[Collected data]
-- ==== Sys2Proof/Machine/Launch.lean ====
section
/-!
DEFINITION. Sys2Proof/Machine/Launch.lean: work blocks: how one ends (R464, R407), LAUNCH (R407), the walk of a tree (R40 to
R43, R378 to R380) and DLAUNCH (R252).
-/

namespace Sys2Proof.Machine

/-! ## The state of a block in memory (R40) -/

/-- STATE codes. -/
def BlkSt.code : BlkSt → Nat
  | .idle => 0
  | .queued => 1
  | .running => 2
  | .done => 3
  | .faulted => 4
  | .severed => 5
  | .refused => 6

/-- The block has ended. -/
def BlkSt.over : BlkSt → Bool
  | .idle | .queued | .running => false
  | _ => true

/-- STATE, CAUSE and RETIRED; and USE. -/
def Blk.words (b : Blk) : Word × Word :=
  (BitVec.ofNat 64 (b.st.code + b.cause.toNat * 2 ^ 8 + b.retired.toNat * 2 ^ 16),
    BitVec.ofNat 64 (b.useStones % 2 ^ 16 + b.usePond % 2 ^ 16 * 2 ^ 16 + b.useFl % 2 ^ 16 * 2 ^ 32))

/-- The block with the pond pages of its subtree counted (R98; DEDUCED, log 99). -/
def State.withPages (s : State) (b : Blk) : Blk := { b with usePond := b.usePond + (s.pondPages b.fn b.addr).length }

/-- Write the fields of a block that hardware writes, where they have changed since they were last written. -/
def State.syncBlk (s : State) (b : Blk) : State :=
  let w := (s.withPages b).words
  if b.shadow == some w then s
  else
    (s.devPut b.fn (b.addr + 0x58) (dbytes w.1 ++ dbytes w.2)).mapBlk b.fn b.addr fun x => { x with shadow := some w }

/-- Every block's fields in memory. -/
def State.sync (s : State) : State := s.blks.foldl State.syncBlk s

/-! ## Ending (R464) -/

/-- Whether a block is its launch's root. -/
def Blk.isRoot (b : Blk) : Bool := b.addr == b.root

/-- The children of a block, in child order. -/
def State.children (s : State) (b : Blk) : List Blk :=
  sortBy (fun (x y : Blk) => x.order < y.order) (s.blks.filter fun x => x.fn == b.fn && !x.isRoot && x.parent == b.addr)

/-- Own tasks of a block that exist. -/
def Blk.ownTasks (b : Blk) : Nat := if b.isNode then b.eff.tcount.toNat else 0

/-- The ending of a block whose tasks and children have all ended. -/
def State.ending (s : State) (b : Blk) : Option (BlkSt × BitVec 8) :=
  let cs := s.children b
  if b.st.over || b.gone < b.ownTasks || cs.any (fun c => !c.st.over) then none
  else match b.badTask with
    | some (_, c) => some (.faulted, c)
    | none => match cs.find? fun c => c.st != .done with
      | some c => some (.faulted, c.cause)
      | none => some (.done, 0)

/-- A launch has ended: its root leaves the live ones, and vector 1 fires (R407). -/
def State.rootEnded (s : State) (fn : Nat) (root : Word) : State :=
  let f := s.fn fn
  if f.live.contains root then (s.setFn fn { f with live := f.live.erase root }).msix fn 1 else s

/-- Write an ending into a block that has not ended. -/
def State.endBlk (s : State) (fn : Nat) (a : Word) (st : BlkSt) (cause : BitVec 8) : State :=
  match s.blk? fn a with
  | none => s
  | some b =>
    if b.st.over then s
    else
      let s1 := s.mapBlk fn a fun x => { x with st := st, cause := cause, pages := [] }
      if b.isRoot then s1.rootEnded fn a else s1

/-- End the blocks of one level whose tasks and children have ended. -/
def State.settleLevel (s : State) (level : Nat) : State :=
  (s.blks.filter fun b => b.level == level && !b.st.over).foldl (fun (st : State) b =>
    match st.ending b with
    | some (x, c) => st.endBlk b.fn b.addr x c
    | none => st) s

/-- End every block whose tasks and children have ended, from the leaves up. -/
def State.settle (s : State) : State := [7, 6, 5, 4, 3, 2, 1, 0].foldl State.settleLevel s

/-! ## Blocks as the walk reads them (R40, R41) -/

/-- A field of a block: byte offset, low bit, length. -/
def bField (bs : List Byte) (o lo len : Nat) : Nat := bitsAt (dword bs o) lo len

/-- A field group the block sets itself. -/
def setsGroup (par : Option (Word × Nat × Eff)) (bs : List Byte) (i : Nat) : Bool :=
  par.isNone || bitAt (dword bs 0) (16 + i)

• **TASK STATEMENT**:
Please transcribe the records above in full, keeping every word.

• **RESULT OF THE TASK**:
-- ==== Sys2Proof/Machine/Launch.lean ====
section
/-!
DEFINITION. Sys2Proof/Machine/Launch.lean: work blocks: how one ends (R464, R407), LAUNCH (R407), the walk of a tree (R40 to
R43, R378 to R380) and DLAUNCH (R252).
-/

namespace Sys2Proof.Machine

/-! ## The state of a block in memory (R40) -/

/-- STATE codes. -/
def BlkSt.code : BlkSt → Nat
  | .idle => 0
  | .queued => 1
  | .running => 2
  | .done => 3
  | .faulted => 4
  | .severed => 5
  | .refused => 6

/-- The block has ended. -/
def BlkSt.over : BlkSt → Bool
  | .idle | .queued | .running => false
  | _ => true

/-- STATE, CAUSE and RETIRED; and USE. -/
def Blk.words (b : Blk) : Word × Word :=
  (BitVec.ofNat 64 (b.st.code + b.cause.toNat * 2 ^ 8 + b.retired.toNat * 2 ^ 16),
    BitVec.ofNat 64 (b.useStones % 2 ^ 16 + b.usePond % 2 ^ 16 * 2 ^ 16 + b.useFl % 2 ^ 16 * 2 ^ 32))

/-- The block with the pond pages of its subtree counted (R98; DEDUCED, log 99). -/
def State.withPages (s : State) (b : Blk) : Blk := { b with usePond := b.usePond + (s.pondPages b.fn b.addr).length }

/-- Write the fields of a block that hardware writes, where they have changed since they were last written. -/
def State.syncBlk (s : State) (b : Blk) : State :=
  let w := (s.withPages b).words
  if b.shadow == some w then s
  else
    (s.devPut b.fn (b.addr + 0x58) (dbytes w.1 ++ dbytes w.2)).mapBlk b.fn b.addr fun x => { x with shadow := some w }

/-- Every block's fields in memory. -/
def State.sync (s : State) : State := s.blks.foldl State.syncBlk s

/-! ## Ending (R464) -/

/-- Whether a block is its launch's root. -/
def Blk.isRoot (b : Blk) : Bool := b.addr == b.root

/-- The children of a block, in child order. -/
def State.children (s : State) (b : Blk) : List Blk :=
  sortBy (fun (x y : Blk) => x.order < y.order) (s.blks.filter fun x => x.fn == b.fn && !x.isRoot && x.parent == b.addr)

/-- Own tasks of a block that exist. -/
def Blk.ownTasks (b : Blk) : Nat := if b.isNode then b.eff.tcount.toNat else 0

/-- The ending of a block whose tasks and children have all ended. -/
def State.ending (s : State) (b : Blk) : Option (BlkSt × BitVec 8) :=
  let cs := s.children b
  if b.st.over || b.gone < b.ownTasks || cs.any (fun c => !c.st.over) then none
  else match b.badTask with
    | some (_, c) => some (.faulted, c)
    | none => match cs.find? fun c => c.st != .done with
      | some c => some (.faulted, c.cause)
      | none => some (.done, 0)

/-- A launch has ended: its root leaves the live ones, and vector 1 fires (R407). -/
def State.rootEnded (s : State) (fn : Nat) (root : Word) : State :=
  let f := s.fn fn
  if f.live.contains root then (s.setFn fn { f with live := f.live.erase root }).msix fn 1 else s

/-- Write an ending into a block that has not ended. -/
def State.endBlk (s : State) (fn : Nat) (a : Word) (st : BlkSt) (cause : BitVec 8) : State :=
  match s.blk? fn a with
  | none => s
  | some b =>
    if b.st.over then s
    else
      let s1 := s.mapBlk fn a fun x => { x with st := st, cause := cause, pages := [] }
      if b.isRoot then s1.rootEnded fn a else s1

/-- End the blocks of one level whose tasks and children have ended. -/
def State.settleLevel (s : State) (level : Nat) : State :=
  (s.blks.filter fun b => b.level == level && !b.st.over).foldl (fun (st : State) b =>
    match st.ending b with
    | some (x, c) => st.endBlk b.fn b.addr x c
    | none => st) s

/-- End every block whose tasks and children have ended, from the leaves up. -/
def State.settle (s : State) : State := [7, 6, 5, 4, 3, 2, 1, 0].foldl State.settleLevel s

/-! ## Blocks as the walk reads them (R40, R41) -/

/-- A field of a block: byte offset, low bit, length. -/
def bField (bs : List Byte) (o lo len : Nat) : Nat := bitsAt (dword bs o) lo len

/-- A field group the block sets itself. -/
def setsGroup (par : Option (Word × Nat × Eff)) (bs : List Byte) (i : Nat) : Bool :=
  par.isNone || bitAt (dword bs 0) (16 + i)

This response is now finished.